(Provided information)
-- ==== Sys2Proof/Laws/KeptRails.lean ====
section
/-! SUPPORT. Laws/KeptRails.lean: what the operations on tables, events, the journal, rails, conversions, stages, programs and faults leave alone:
none touches the queue of commands, the frame counter, or the words of BAR0 that read back or are in force. One lemma
for each operation, cited in place of unfolding it. -/

set_option linter.all false
set_option linter.unusedSimpArgs false
set_option linter.unreachableTactic false
set_option linter.unusedTactic false

namespace Sys2Proof.Machine

/-- The queue, the frame counter, the words that read back, the words in force. -/
def State.fixed (s : State) : List Instr × Frame × Tbl W32 × Tbl W32 := (s.pending, s.clk.frame, s.bar0, s.cfg)

theorem fixed_mk (a b c d e f g h i j k l m n o p q r u v w x y z a1 b1 c1 d1 e1 f1 g1 h1 i1 j1 k1 l1) :
    State.fixed (State.mk a b c d e f g h i j k l m n o p q r u v w x y z a1 b1 c1 d1 e1 f1 g1 h1 i1 j1 k1 l1) =
      (a, b.frame, k, l) := rfl

theorem fixed_fold (s : State) : (s.pending, s.clk.frame, s.bar0, s.cfg) = s.fixed := rfl

theorem ite_fixed (c : Prop) [Decidable c] (a b : State) :
    State.fixed (if c then a else b) = if c then a.fixed else b.fixed := by split <;> rfl

theorem fixed_each {α : Type} (l : List α) (f : α → State → State) (hf : ∀ a s, (f a s).fixed = s.fixed) (s : State) :
    (each l f s).fixed = s.fixed := by
  unfold each
  induction l generalizing s with
  | nil => rfl
  | cons a l ih => exact (ih _).trans (hf a s)

theorem fixed_foldl {α β : Type} (g : β → State) (f : β → α → β) (hf : ∀ b a, (g (f b a)).fixed = (g b).fixed)
    (l : List α) (b : β) : (g (l.foldl f b)).fixed = (g b).fixed := by
  induction l generalizing b with
  | nil => rfl
  | cons a l ih => exact (ih _).trans (hf b a)


theorem fixed_when (c : Bool) (f : State → State) (s : State) (hf : ∀ s, (f s).fixed = s.fixed) : (when c f s).fixed =
    s.fixed := by
  unfold when
  repeat' (first
    | with_reducible rfl
    | simp only [fixed_mk, fixed_fold, ite_fixed, ite_self, implies_true, hf]
    | refine (fixed_each _ _ (fun a s => ?_) _).trans ?_
    | split)

theorem fixed_modEng (i : Nat) (f : Eng → Eng) (s : State) : (State.modEng i f s).fixed = s.fixed := by
  unfold State.modEng
  repeat' (first
    | with_reducible rfl
    | simp only [fixed_mk, fixed_fold, ite_fixed, ite_self, implies_true]
    | refine (fixed_each _ _ (fun a s => ?_) _).trans ?_
    | split)

theorem fixed_modRail (i : Nat) (f : Rail → Rail) (s : State) : (State.modRail i f s).fixed = s.fixed := by
  unfold State.modRail
  repeat' (first
    | with_reducible rfl
    | simp only [fixed_mk, fixed_fold, ite_fixed, ite_self, implies_true]
    | refine (fixed_each _ _ (fun a s => ?_) _).trans ?_
    | split)

theorem fixed_modBank (i : Nat) (f : Bank → Bank) (s : State) : (State.modBank i f s).fixed = s.fixed := by
  unfold State.modBank
  repeat' (first
    | with_reducible rfl
    | simp only [fixed_mk, fixed_fold, ite_fixed, ite_self, implies_true]
    | refine (fixed_each _ _ (fun a s => ?_) _).trans ?_
    | split)

theorem fixed_modMdac (i : Nat) (f : Mdac → Mdac) (s : State) : (State.modMdac i f s).fixed = s.fixed := by
  unfold State.modMdac
  repeat' (first
    | with_reducible rfl
    | simp only [fixed_mk, fixed_fold, ite_fixed, ite_self, implies_true]
    | refine (fixed_each _ _ (fun a s => ?_) _).trans ?_
    | split)

theorem fixed_modWatch (i : Nat) (f : Watch → Watch) (s : State) : (State.modWatch i f s).fixed = s.fixed := by
  unfold State.modWatch
  repeat' (first
    | with_reducible rfl
    | simp only [fixed_mk, fixed_fold, ite_fixed, ite_self, implies_true]
    | refine (fixed_each _ _ (fun a s => ?_) _).trans ?_
    | split)

theorem fixed_modStg (i : Nat) (f : Stg → Stg) (s : State) : (State.modStg i f s).fixed = s.fixed := by
  unfold State.modStg
  repeat' (first
    | with_reducible rfl
    | simp only [fixed_mk, fixed_fold, ite_fixed, ite_self, implies_true]
    | refine (fixed_each _ _ (fun a s => ?_) _).trans ?_
    | split)

theorem fixed_modPhase (i : Nat) (f : Phase → Phase) (s : State) : (State.modPhase i f s).fixed = s.fixed := by
  unfold State.modPhase
  repeat' (first
    | with_reducible rfl
    | simp only [fixed_mk, fixed_fold, ite_fixed, ite_self, implies_true]
    | refine (fixed_each _ _ (fun a s => ?_) _).trans ?_
    | split)

theorem fixed_modRing (i : Nat) (f : Ring → Ring) (s : State) : (State.modRing i f s).fixed = s.fixed := by
  unfold State.modRing
  repeat' (first
    | with_reducible rfl
    | simp only [fixed_mk, fixed_fold, ite_fixed, ite_self, implies_true]
    | refine (fixed_each _ _ (fun a s => ?_) _).trans ?_
    | split)

theorem fixed_modVec (i : Nat) (f : Vec → Vec) (s : State) : (State.modVec i f s).fixed = s.fixed := by
  unfold State.modVec
  repeat' (first
    | with_reducible rfl
    | simp only [fixed_mk, fixed_fold, ite_fixed, ite_self, implies_true]
    | refine (fixed_each _ _ (fun a s => ?_) _).trans ?_
    | split)

theorem fixed_modProg (i : Nat) (f : Prog → Prog) (s : State) : (State.modProg i f s).fixed = s.fixed := by
  unfold State.modProg
  repeat' (first
    | with_reducible rfl
    | simp only [fixed_mk, fixed_fold, ite_fixed, ite_self, implies_true]
    | refine (fixed_each _ _ (fun a s => ?_) _).trans ?_
    | split)

theorem fixed_modGrp (i : Nat) (f : Grp → Grp) (s : State) : (State.modGrp i f s).fixed = s.fixed := by
  unfold State.modGrp
  repeat' (first
    | with_reducible rfl
    | simp only [fixed_mk, fixed_fold, ite_fixed, ite_self, implies_true]
    | refine (fixed_each _ _ (fun a s => ?_) _).trans ?_
    | split)

theorem fixed_modRect (i : Nat) (f : Rect → Rect) (s : State) : (State.modRect i f s).fixed = s.fixed := by
  unfold State.modRect
  repeat' (first
    | with_reducible rfl
    | simp only [fixed_mk, fixed_fold, ite_fixed, ite_self, implies_true]
    | refine (fixed_each _ _ (fun a s => ?_) _).trans ?_
    | split)

theorem fixed_modCore (i : Nat) (f : ACore → ACore) (s : State) : (State.modCore i f s).fixed = s.fixed := by
  unfold State.modCore
  repeat' (first
    | with_reducible rfl
    | simp only [fixed_mk, fixed_fold, ite_fixed, ite_self, implies_true]
    | refine (fixed_each _ _ (fun a s => ?_) _).trans ?_
    | split)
(End Provided information)
#### [Exercise aim]
For the material above, count the lines where the string "modEng" appears and reply with the count only.

#### [Answer box]
2